Figure 1. Left: the Polymarket order-book mid is a calibrated estimate of the realised outcome probability (points track y = x), i.e. the market is efficient. Right: out-of-sample, the book (AUC 0.837) outpredicts every public-data predictor we built (0.812); a measured 2-second exchange→oracle lead adds nothing.


1. Introduction

Problem. Polymarket lists rolling binary markets "Will BTC be ≥ its price 5 minutes ago?". A market resolves Up iff price(end) ≥ price(start). The research question: with public data only, is there a strategy with positive expected value net of real transaction costs?

Objective. Estimate P(BTC(t+5m) ≥ BTC(t)) accurately enough to trade profitably, or determine rigorously that no such public-data edge exists.

Contribution. This is a negative result, reported honestly. The deliverable is not a profitable system (none was found and none is claimed); it is a reproducible, cost-aware, out-of-sample evaluation framework and the documented reasoning (including three self-caught measurement errors) that turns "it looked like it worked" into "it does not, and here is why."


2. Background: Market Mechanics and the Structural Wall

Understanding why the result is negative requires understanding the instrument. This section is prerequisite to the methodology.

2.1 The 5-minute block lifecycle

  • A new market opens every 5 minutes, 24/7 (288 windows/day per asset), with a deterministic slug {asset}-updown-5m-{unix} where unix is the 300-second-aligned window start.
  • At open the strike is fixed = the Chainlink BTC/USD value at that instant. It does not move for the rest of the block.
  • For the 5 minutes the CLOB order book is live: Up and Down shares trade in [$0, $1], tick $0.01, minimum order $5, observed liquidity $6k–$17k. A position can be exited before close by selling at the live price. You are not forced to hold to resolution.
  • At close, the Chainlink value at the end is compared to the strike: end ≥ strikeUp shares pay $1, Down pay $0 (ties resolve Up, matching the target P(BTC(t+5m) ≥ BTC(t))).
  • The payoff is binary and determined only by the two oracle readings (start, end). For a hold-to-resolution position the intermediate price path is irrelevant: being "ahead" with one minute left means nothing if the last minute reverses it.

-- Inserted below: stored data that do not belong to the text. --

-- ==== Sys2Proof/Certificates/Slice0/Obligations.lean ====
section
/-!
DEFINITION. The statements for the provers, from the numbered rules of the manual. In a statement about a command, `u` is
the state that the command's own effect makes, `u.settle` what the reactions of the blocks make of it (R24, R68, R101, and
so on), and `.replied` writes the reply of R168 on the port.
-/

section
open Sys2Proof Sys2Proof.Machine

/-! ### The machine -/

/-- A step runs the command at the front of the queue on the state with the queue's rest. -/
def Obligations.StepTakesFront : Prop :=
  ∀ (s : State) (c : Instr) (rest : List Instr), s.pending = c :: rest → step s = exec c { s with pending := rest }

/-! ### Ports -/

/-- R167, R168: every write command that is taken writes its port's reply once, with the sequence advanced, wrapping from
255 to 1; a refusal's value is 0. -/
def Obligations.TakenWriteReplies : Prop :=
  ∀ (c : Instr) (s : State) (p : Port) (cmd : Command), c.write? = some (p, cmd) → s.Takes p cmd →
    ((∃ park, c = .hubReset p park) → s.inStart = true) →
    ∃ t code value, exec c s = .next t ∧
      (t.ports.get p).reply = { seq := nextByte (s.ports.get p).reply.seq, command := cmd.code, outcome := code, value := value } ∧
      (code = .accepted ∨ code = .clamped ∨ code.refuses = true) ∧ (code.refuses = true → value = 0)

/-- R168: a write command refused in START or RUN changes nothing but its port's reply and what that port drove. FEED_CLEAR
and STATION_CLEAR, whose refusals record what the survey or the sensors show, are stated by their own rules (R94, R131). -/
def Obligations.RefusedWriteChangesNothing : Prop :=
  ∀ (c : Instr) (s t : State) (p : Port) (cmd : Command), c.write? = some (p, cmd) → s.Awake → exec c s = .next t →
    (t.ports.get p).reply.outcome.refuses = true → c ≠ .feedClear p → (∀ park, c ≠ .stationClear p park) →
    Frame [.ports] s t ∧ OtherPorts p s t ∧ (t.ports.get p).events = (s.ports.get p).events ∧
      (t.ports.get p).mask = (s.ports.get p).mask ∧ (t.ports.get p).cursor = (s.ports.get p).cursor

2.2 Intra-block price dynamics

  • Near open the outcome is maximally uncertain: the mid is ≈ 0.50.
  • As time elapses and BTC moves relative to the (fixed) strike, the mid tracks the conditional probability P(Up | current gap, time remaining); as secs→0 it converges toward 0 or 1, effectively a step function.
  • Empirically the mid is well calibrated to the realised P(Up) across the full range (0.30→0.263, 0.50→0.492, 0.70→0.752, 0.95→0.975), and mid | gap>0 ≈ P(Up | gap>0) at every time bucket: the price already embeds the observable oracle gap.
  • The spread is dynamic: ≈1¢ when balanced / pre-open, widening to ≈5¢ mid-window, and up to ≈19¢ on BTC at informative moments, where market makers widen precisely when the outcome becomes contested, protecting against informed flow. Markets are tradeable ≈92% of the time.

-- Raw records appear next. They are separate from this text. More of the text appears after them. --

-- ==== Sys2Proof/Laws/Families.lean ====
section
/-!
SUPPORT. Reading after writing, for the small fixed families of Word.lean.
-/

namespace Sys2Proof

variable {α β : Type}

@[simp] theorem PerPort.get_set_same (v : PerPort α) (i : Port) (a : α) : (v.set i a).get i = a := by
  cases i <;> rfl

@[simp] theorem PerPort.get_set_other (v : PerPort α) (i j : Port) (a : α) (h : j ≠ i) : (v.set i a).get j = v.get j := by
  cases i <;> cases j <;> first | rfl | exact absurd rfl h

@[simp] theorem PerPort.get_const (i : Port) (a : α) : (PerPort.const a).get i = a := by cases i <;> rfl

theorem PerPort.ext_get (v w : PerPort α) (h : ∀ i, v.get i = w.get i) : v = w := by
  cases v; cases w
  simp only [PerPort.mk.injEq]
  refine ⟨h .rp, h .cp, h .pp⟩

@[simp] theorem Six.get_set_same (v : Six α) (i : Channel) (a : α) : (v.set i a).get i = a := by
  cases i <;> rfl

@[simp] theorem Six.get_set_other (v : Six α) (i j : Channel) (a : α) (h : j ≠ i) : (v.set i a).get j = v.get j := by
  cases i <;> cases j <;> first | rfl | exact absurd rfl h

@[simp] theorem Six.get_const (i : Channel) (a : α) : (Six.const a).get i = a := by cases i <;> rfl

theorem Six.ext_get (v w : Six α) (h : ∀ i, v.get i = w.get i) : v = w := by
  cases v; cases w
  simp only [Six.mk.injEq]
  refine ⟨h .ch0, h .ch1, h .ch2, h .ch3, h .ch4, h .ch5⟩

@[simp] theorem Three.get_set_same (v : Three α) (i : Head) (a : α) : (v.set i a).get i = a := by
  cases i <;> rfl

@[simp] theorem Three.get_set_other (v : Three α) (i j : Head) (a : α) (h : j ≠ i) : (v.set i a).get j = v.get j := by
  cases i <;> cases j <;> first | rfl | exact absurd rfl h

@[simp] theorem Three.get_const (i : Head) (a : α) : (Three.const a).get i = a := by cases i <;> rfl

theorem Three.ext_get (v w : Three α) (h : ∀ i, v.get i = w.get i) : v = w := by
  cases v; cases w
  simp only [Three.mk.injEq]
  refine ⟨h .h0, h .h1, h .h2⟩

@[simp] theorem Eight.get_set_same (v : Eight α) (i : SlotId) (a : α) : (v.set i a).get i = a := by
  cases i <;> rfl

@[simp] theorem Eight.get_set_other (v : Eight α) (i j : SlotId) (a : α) (h : j ≠ i) : (v.set i a).get j = v.get j := by
  cases i <;> cases j <;> first | rfl | exact absurd rfl h

@[simp] theorem Eight.get_const (i : SlotId) (a : α) : (Eight.const a).get i = a := by cases i <;> rfl

theorem Eight.ext_get (v w : Eight α) (h : ∀ i, v.get i = w.get i) : v = w := by
  cases v; cases w
  simp only [Eight.mk.injEq]
  refine ⟨h .s0, h .s1, h .s2, h .s3, h .s4, h .s5, h .s6, h .s7⟩

@[simp] theorem Two.get_set_same (v : Two α) (i : Roll) (a : α) : (v.set i a).get i = a := by
  cases i <;> rfl

@[simp] theorem Two.get_set_other (v : Two α) (i j : Roll) (a : α) (h : j ≠ i) : (v.set i a).get j = v.get j := by
  cases i <;> cases j <;> first | rfl | exact absurd rfl h

@[simp] theorem Two.get_const (i : Roll) (a : α) : (Two.const a).get i = a := by cases i <;> rfl

theorem Two.ext_get (v w : Two α) (h : ∀ i, v.get i = w.get i) : v = w := by
  cases v; cases w
  simp only [Two.mk.injEq]
  refine ⟨h .upper, h .lower⟩

@[simp] theorem Six.get_tab (f : Channel → α) (i : Channel) : (Six.tab f).get i = f i := by cases i <;> rfl

@[simp] theorem Three.get_tab (f : Head → α) (i : Head) : (Three.tab f).get i = f i := by cases i <;> rfl

@[simp] theorem Eight.get_tab (f : SlotId → α) (i : SlotId) : (Eight.tab f).get i = f i := by cases i <;> rfl

@[simp] theorem Two.get_tab (f : Roll → α) (i : Roll) : (Two.tab f).get i = f i := by cases i <;> rfl

@[simp] theorem Six.get_map (f : α → β) (v : Six α) (i : Channel) : (v.map f).get i = f (v.get i) := by cases i <;> rfl

@[simp] theorem Three.get_map (f : α → β) (v : Three α) (i : Head) : (v.map f).get i = f (v.get i) := by cases i <;> rfl

theorem Channel.mem_all (c : Channel) : c ∈ Channel.all := by cases c <;> decide

theorem Head.mem_all (h : Head) : h ∈ Head.all := by cases h <;> decide

theorem SlotId.mem_all (k : SlotId) : k ∈ SlotId.all := by cases k <;> decide

@[simp] theorem Channel.ofNat?_toNat (c : Channel) : Channel.ofNat? c.toNat = some c := by cases c <;> rfl

@[simp] theorem SlotId.ofNat?_toNat (k : SlotId) : SlotId.ofNat? k.toNat = some k := by cases k <;> rfl

end Sys2Proof
end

2.3 Why the wall is structural, for the bot and the common user

  • The live price is a fast, efficient estimate of the resolution probability. Out-of-sample it is a better predictor (AUC 0.837) than any public-data predictor we built (0.812), including one exploiting a measured 2-second exchange→oracle lead (§5).
  • The market is negative-sum for takers: a taker-only fee 0.07·p·(1−p) (an irreducible ≈1.75 pp floor at p=0.5) plus the spread. The average taker must lose; winning takers are paid by losing takers, not by "the house".
  • "Enter late when it is nearly decided" fails: at ≈95% decided the book already prices Up at ≈$0.95 → pay $0.95 to win $1 at 95% ≈ break-even before cost, negative after. The number of participants is irrelevant. Efficiency is a property of the price; more participants make it more efficient, not less.
  • "Buy at 0.50, sell the peak" fails: it is the same prediction problem (the price moves with BTC faster than one predicts), it doubles the cost (two fee-bearing legs, with the fee maximised at p=0.5), and it adds a second unsolved prediction (the exit timing).
  • The 5-minute horizon is a pure speed/microstructure game, leaving no room for the research/judgment edge that is the only way a non-automated human wins in prediction markets generally. The common discretionary user is therefore strictly worse positioned than the automated approach (slower, unable to monitor 288 windows/day, paying the same fee) and is precisely the flow professional makers profit from. Short-run "wins" are variance, not skill; the long-run taker expectation is negative, the dynamics of a sharp bookmaker plus vig, not a beatable coin flip.
  • The only structurally favoured seat is the maker (fee-exempt, spread-capturing), i.e. professional market making under adverse-selection risk, requiring capital and infrastructure, not prediction, and not accessible to the common user.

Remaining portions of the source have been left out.